Gold tops $1,500 an ounce

Author: 
KHALIL HANWARE & MD RASOOLDEEN | ARAB NEWS
Publication Date: 
Thu, 2011-04-21 01:02

"The reason for the sudden increase in prices is due to a sudden jump in the price of gold which has finally exceeded $1,500 per ounce," a gold merchant from Dream Jewelry told Arab News. He predicted that the prices would continue to rise till it reaches $1,600 per ounce.
Gold coins are currently sold in the Kingdom at SR1,360 per eight grams. He said although the current selling price of gold per gram is SR168, gold jewelry prices could vary depending on design.
K. Moidu, manager of Atlas Jewelry, said that most of the gold shops in downtown Riyadh have their own factories in the industrial area in the suburb of the capital. "Items of gold jewelry are made according to the specifications of customers.” Therefore, he added, they have different prices according to the design despite the fact that their weight remains the same from one jewelry item to another.
Citing reasons for the rush in gold shops, a salesman said: "Buyers are coming to the shops anticipating a further rise in prices in the coming weeks, while the sellers want to make money out of the old jewelry they have bought earlier at a cheaper price."
Retail prices for 24-carat gold in the UAE reached 180 dirhams per gram for the first time ever, and silver kilo bars surged to 5,347 dirhams.
“The surge in gold prices shows that due to lack of confidence in the stock markets because of economic uncertainty globally and in the region, investors are shifting to gold as a safe haven,” Faisal Alsayrafi, managing director and CEO of the Financial Transaction House (FTH), said.
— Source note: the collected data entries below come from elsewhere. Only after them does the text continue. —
-- ==== Sys2Proof/Safety.lean ====
section
/-! DEFINITION. What the manual promises of every moment of the machine, as predicates of a state that each step keeps,
and the words in which statements about one command are made. -/

namespace Sys2Proof.Machine

/-! ### Outputs -/

/-- The trip output is asserted: the main supply is present and the trip latch is set (R60). -/
def tripOutput (s : State) : Bool := s.mainPresent && s.tsu.tripLatch

/-! ### Promises of every moment -/

/-- The trip line is asserted exactly when the plant mode is TRIPPED, while the main supply is present (R60). -/
def TripLineFollowsMode (s : State) : Prop :=
  s.mainPresent = true → (s.tsu.tripLatch = true ↔ s.tsu.mode = .tripped)

/-- The modes in which the gate setpoint is 0 (R80). -/
def gateShutMode (m : PlantMode) : Bool :=
  match m with
  | .standby => true
  | .commission => true
  | .tripped => true
  | .starting => false
  | .run => false
  | .stopping => false

/-- The gate setpoint is 0 in STANDBY, COMMISSION and TRIPPED, while the main supply is present (R80). -/
def GateShutOutsideOperation (s : State) : Prop :=
  s.mainPresent = true → gateShutMode s.tsu.mode = true → s.tsu.gate = 0

/-- The saw is idle: STOPPED, RUNDOWN or FAULT. -/
def sawIdle (x : SawState) : Bool :=
  match x with
  | .stopped => true
  | .rundown => true
  | .fault => true
  | .queued => false
  | .star => false
  | .delta => false
  | .run => false

/-- While the permissive is open the contactor is commanded OFF, the feed is 0 and the saw is idle; and a ring check is
pending in RUN alone (R118, R121). -/
def PermissiveHoldsSawOff (s : State) : Prop :=
  (s.sdu.permissive = .opened → s.sdu.contactor = .off ∧ s.sdu.feed = 0 ∧ sawIdle s.sdu.state = true) ∧
  (s.sdu.ringCheck = true → s.sdu.state = .run)

/-- The command holding carries what TSU, SDU, FCU and FRG command (R61, R80, R106, R113, R125, R130, R53). A ballast
entry may be absent: its element is then not commanded. -/
def HoldingCarriesCommands (s : State) : Prop :=
  s.rif.holding.gateSetpoint = some s.tsu.gate ∧
  s.rif.holding.plantStatus = some (modeCode s.tsu.mode) ∧
  s.rif.holding.tripRepeat = some (if s.tsu.mode = .tripped then 1 else 0) ∧
  s.rif.holding.sawContactor = contactorValue s.sdu.contactor ∧
  s.rif.holding.feed = some s.sdu.feed ∧
  (∀ n : Feeder, s.rif.holding.feederBreaker[n] = some (breakerCommand (feeder n s))) ∧
  (∀ n : Element, s.rif.holding.ballastStep[n] = none ∨
    s.rif.holding.ballastStep[n] = some (if s.frg.steps[n] = true then 1 else 0)) ∧
  (s.rif.holding.ballastTrim = none ∨ s.rif.holding.ballastTrim = some s.frg.trimShare)

/-- The claim list holds at most one record per holder, and a feeder's record belongs to the restore in progress
(R87, R101, R103). -/
def OneClaimPerHolder (s : State) : Prop :=
  ((claims s).map (·.holder)).Nodup ∧ ∀ c ∈ claims s, ∀ n, c.holder = .feeder n → s.sbu.restoring = some n

/-- A claim record waits in the queue, with its wait timer. -/
def isQueued (c : Claim) : Bool :=
  match c.state with
  | .queued _ _ => true
  | .granted _ => false

/-- The claim list is in its form: the queue holds QUEUED records and stands by class and then by request order, the
others are GRANTED, and the ranks of the records are distinct and count from 1 (R87). -/
def ClaimListInForm (s : State) : Prop :=
  (∀ c ∈ s.sbu.queue, isQueued c = true) ∧ (∀ c ∈ s.sbu.granted, isQueued c = false) ∧
  s.sbu.queue.Pairwise (fun c d => claimBefore c d = true) ∧ ((claims s).map (·.order)).Nodup ∧
  ∀ c ∈ claims s, 1 ≤ c.order ∧ c.order ≤ (claims s).length

/-- The shed list is in its form: sorted by class and then by joining order, one entry a feeder, the ranks of the entries
distinct and counted from 1, and a feeder is SHED exactly when it has an entry (R94). -/
def ShedListInForm (s : State) : Prop :=
  s.sbu.shedList.Pairwise (fun e d => entryBefore e d = true) ∧ (s.sbu.shedList.map (·.feeder)).Nodup ∧
  (s.sbu.shedList.map (·.order)).Nodup ∧
  (∀ e ∈ s.sbu.shedList, 1 ≤ e.order ∧ e.order ≤ s.sbu.shedList.length) ∧
  ∀ n : Feeder, (feeder n s).state = .shed ↔ ∃ e ∈ s.sbu.shedList, e.feeder = n

/-- The saw's record stands in QUEUED, STAR and DELTA alone, and the feeder of the restore in progress is under restore in
RESTORING, CLOSING or ON (R87, R103). -/
def HoldersStand (s : State) : Prop :=
  (∀ c ∈ claims s, c.holder = .saw → s.sdu.state = .queued ∨ s.sdu.state = .star ∨ s.sdu.state = .delta) ∧
  ∀ n : Feeder, s.sbu.restoring = some n → (feeder n s).underRestore = true ∧
    ((feeder n s).state = .restoring ∨ (feeder n s).state = .closing ∨ (feeder n s).state = .on)

/-- The start opening of a stored TURBINE entry does not exceed its gate maximum (R79). -/
def OpeningFits (b : Bank) (s : State) : Prop :=
  ∀ img e, bankRead (bankOf (table .turbine s) b) 1 = some (.good img e) →
    (turbineEntry img).startOpening ≤ (turbineEntry img).gateMax

/-- The gate setpoint does not exceed the TURBINE gate maximum in force (R80), and the start opening to which STARTING raises
it does not, in the values in force and in every entry that can come into force (R79). -/
def GateWithinMaximum (s : State) : Prop :=
  s.tsu.gate ≤ s.tsu.turbine.gateMax ∧ s.tsu.turbine.startOpening ≤ s.tsu.turbine.gateMax ∧
  OpeningFits (table .turbine s).active s ∧
  ((table .turbine s).pending = true → OpeningFits (otherBank (table .turbine s).active) s)

/-- A mode notice out of RUN, into STOPPING or TRIPPED, is in flight. -/
def LeavingNoticed (notice : PlantMode → PlantMode → Instr) (s : State) : Prop :=
  notice .run .stopping ∈ s.issued ∨ notice .run .tripped ∈ s.issued

/-- Whenever the plant mode is not RUN, every feeder is OFF or LOCKED with its breaker command OPEN, the saw is idle with its
contactor command OFF, and the claim list and the shed list are empty, once the block concerned has taken the notice of the
change out of RUN (R61, R104, R122, R130, R144). -/
def QuietOutsideRun (s : State) : Prop :=
  s.mainPresent = true → s.tsu.mode ≠ .run →
    (LeavingNoticed .fcuModeNotice s ∨ ∀ n : Feeder,
      ((feeder n s).state = .off ∨ (feeder n s).state = .locked) ∧ s.rif.holding.feederBreaker[n] = some 0) ∧
    (LeavingNoticed .sduModeNotice s ∨
      sawIdle s.sdu.state = true ∧ s.sdu.contactor = .off ∧ s.rif.holding.sawContactor = some 0) ∧
    (LeavingNoticed .sbuModeNotice s ∨ s.sbu.granted = [] ∧ s.sbu.queue = [] ∧ s.sbu.shedList = [])

/-- The eligible-from position is a ring position 1 to 31 (R183). -/
def EligibleFromIsPosition (s : State) : Prop := 1 ≤ s.mmb.eligibleFrom ∧ s.mmb.eligibleFrom ≤ 31

/-- The run counts and the round number hold eight bits (R11, R2). -/
def RingCountsFit (s : State) : Prop := s.rif.goodRun ≤ 255 ∧ s.rif.badRun ≤ 255 ∧ s.rif.lastRound ≤ 255

/-- The ballast demand lies between 0 and the capacity (R37). -/
def DemandWithinCapacity (s : State) : Prop := s.frg.demand ≤ s.frg.capacity

/-- The banks of the table store are in their canonical form, and the damaged-entry list holds up to 16 records, no two
of them the same, each of an entry that is marked DAMAGED (R179). -/
def TablesCanonical (s : State) : Prop :=
  tbsWf s.tbs = true ∧ s.tbs.damagedList.Nodup ∧ s.tbs.damagedList.length ≤ 16 ∧
  ∀ d ∈ s.tbs.damagedList, bankRead (bankOf (table d.table s) d.bank) d.index = some .damaged

/-! ### Statements about one command -/

/-- A command runs to a next state with a property. -/
def RunsTo (c : Instr) (s : State) (P : State → Prop) : Prop := ∃ t, exec c s = .next t ∧ P t

/-- The events in flight after a command: the command's own event is taken, and new ones follow (log 4). -/
def flightAfter (c : Instr) (s : State) (new : List Instr) : List Instr := s.issued.erase c ++ new

/-- A latch notice. -/
def isLatchNotice (e : Instr) : Bool :=
  match e with
  | .latchNotice _ => true
  | _ => false

/-- Between two states the events issued are some latch notices and then the given events. -/
def IssuesOn (before after new : List Instr) : Prop :=
  ∃ notices : List Instr, (∀ e ∈ notices, isLatchNotice e = true) ∧ after = before ++ (notices ++ new)

/-- A command that takes its own event issues some latch notices and then the given events. -/
def Issues (c : Instr) (s t : State) (new : List Instr) : Prop := IssuesOn (s.issued.erase c) t.issued new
A second day of deep losses for the dollar and near 2 percent gains in oil and grain markets that fueled further inflation concerns also buoyed bullion, which once again rose in tandem with riskier assets like equities as investors shifted their focus from gold's role as a safe-haven play to its potential as a store of value, Reuters reported.
"Concerns about the debt positions of Europe and the US and inflation in much of the world are driving demand for gold. These factors are likely to linger, which could push prices higher, though the extent of the rise in prices to date may limit the scope for more advances," Paul Gamble, head of research at Jadwa Investment, said.
Spot gold rose to an all-time high of $1,505.70 an ounce. It was later up 0.6 percent at $1,503.30 by 1550 GMT, having risen almost 4 percent over the past eight days. Silver also hit a fresh 31-year high of $44.80 an ounce.
Gold has notched new records for four consecutive days, aided in large part by Monday's threat of a downgrade to the United States' triple-A credit rating and lingering euro zone debt worries that have depressed the dollar.
Standard & Poor's said Monday it might cut its long-term rating on the United States within two years, unless Washington can rein in its budget deficit.
If it were to do so, the dollar may come under pressure, impacting currency markets and economic stability throughout the world — a perfect recipe for higher gold prices.
"Gold has been acting as a currency in its own right, and that is why we are up at $1,500," Reuters quoted Simon Weeks, head of precious metals at the Bank of Nova Scotia, as saying.
Buying in the Asian countries is being fueled by rising consumer incomes and higher inflation, against which gold is traditionally seen as a hedge. Both China and India reported higher than expected inflation last week.
While gold investors in Western markets have been motivated chiefly by risk aversion in recent years, the precious metal is a much more deeply established asset in Asia. India and China are by far the world's biggest bullion consumers.
According to a report from Standard Chartered bank, gold prices could reach $2,100 per ounce by 2014 and possibly as high as $5,000 by the end of the decade. The bank said gold prices are yet to hit the super cycle as demand from the emerging economies like China and India will scale to peak levels later in the current decade.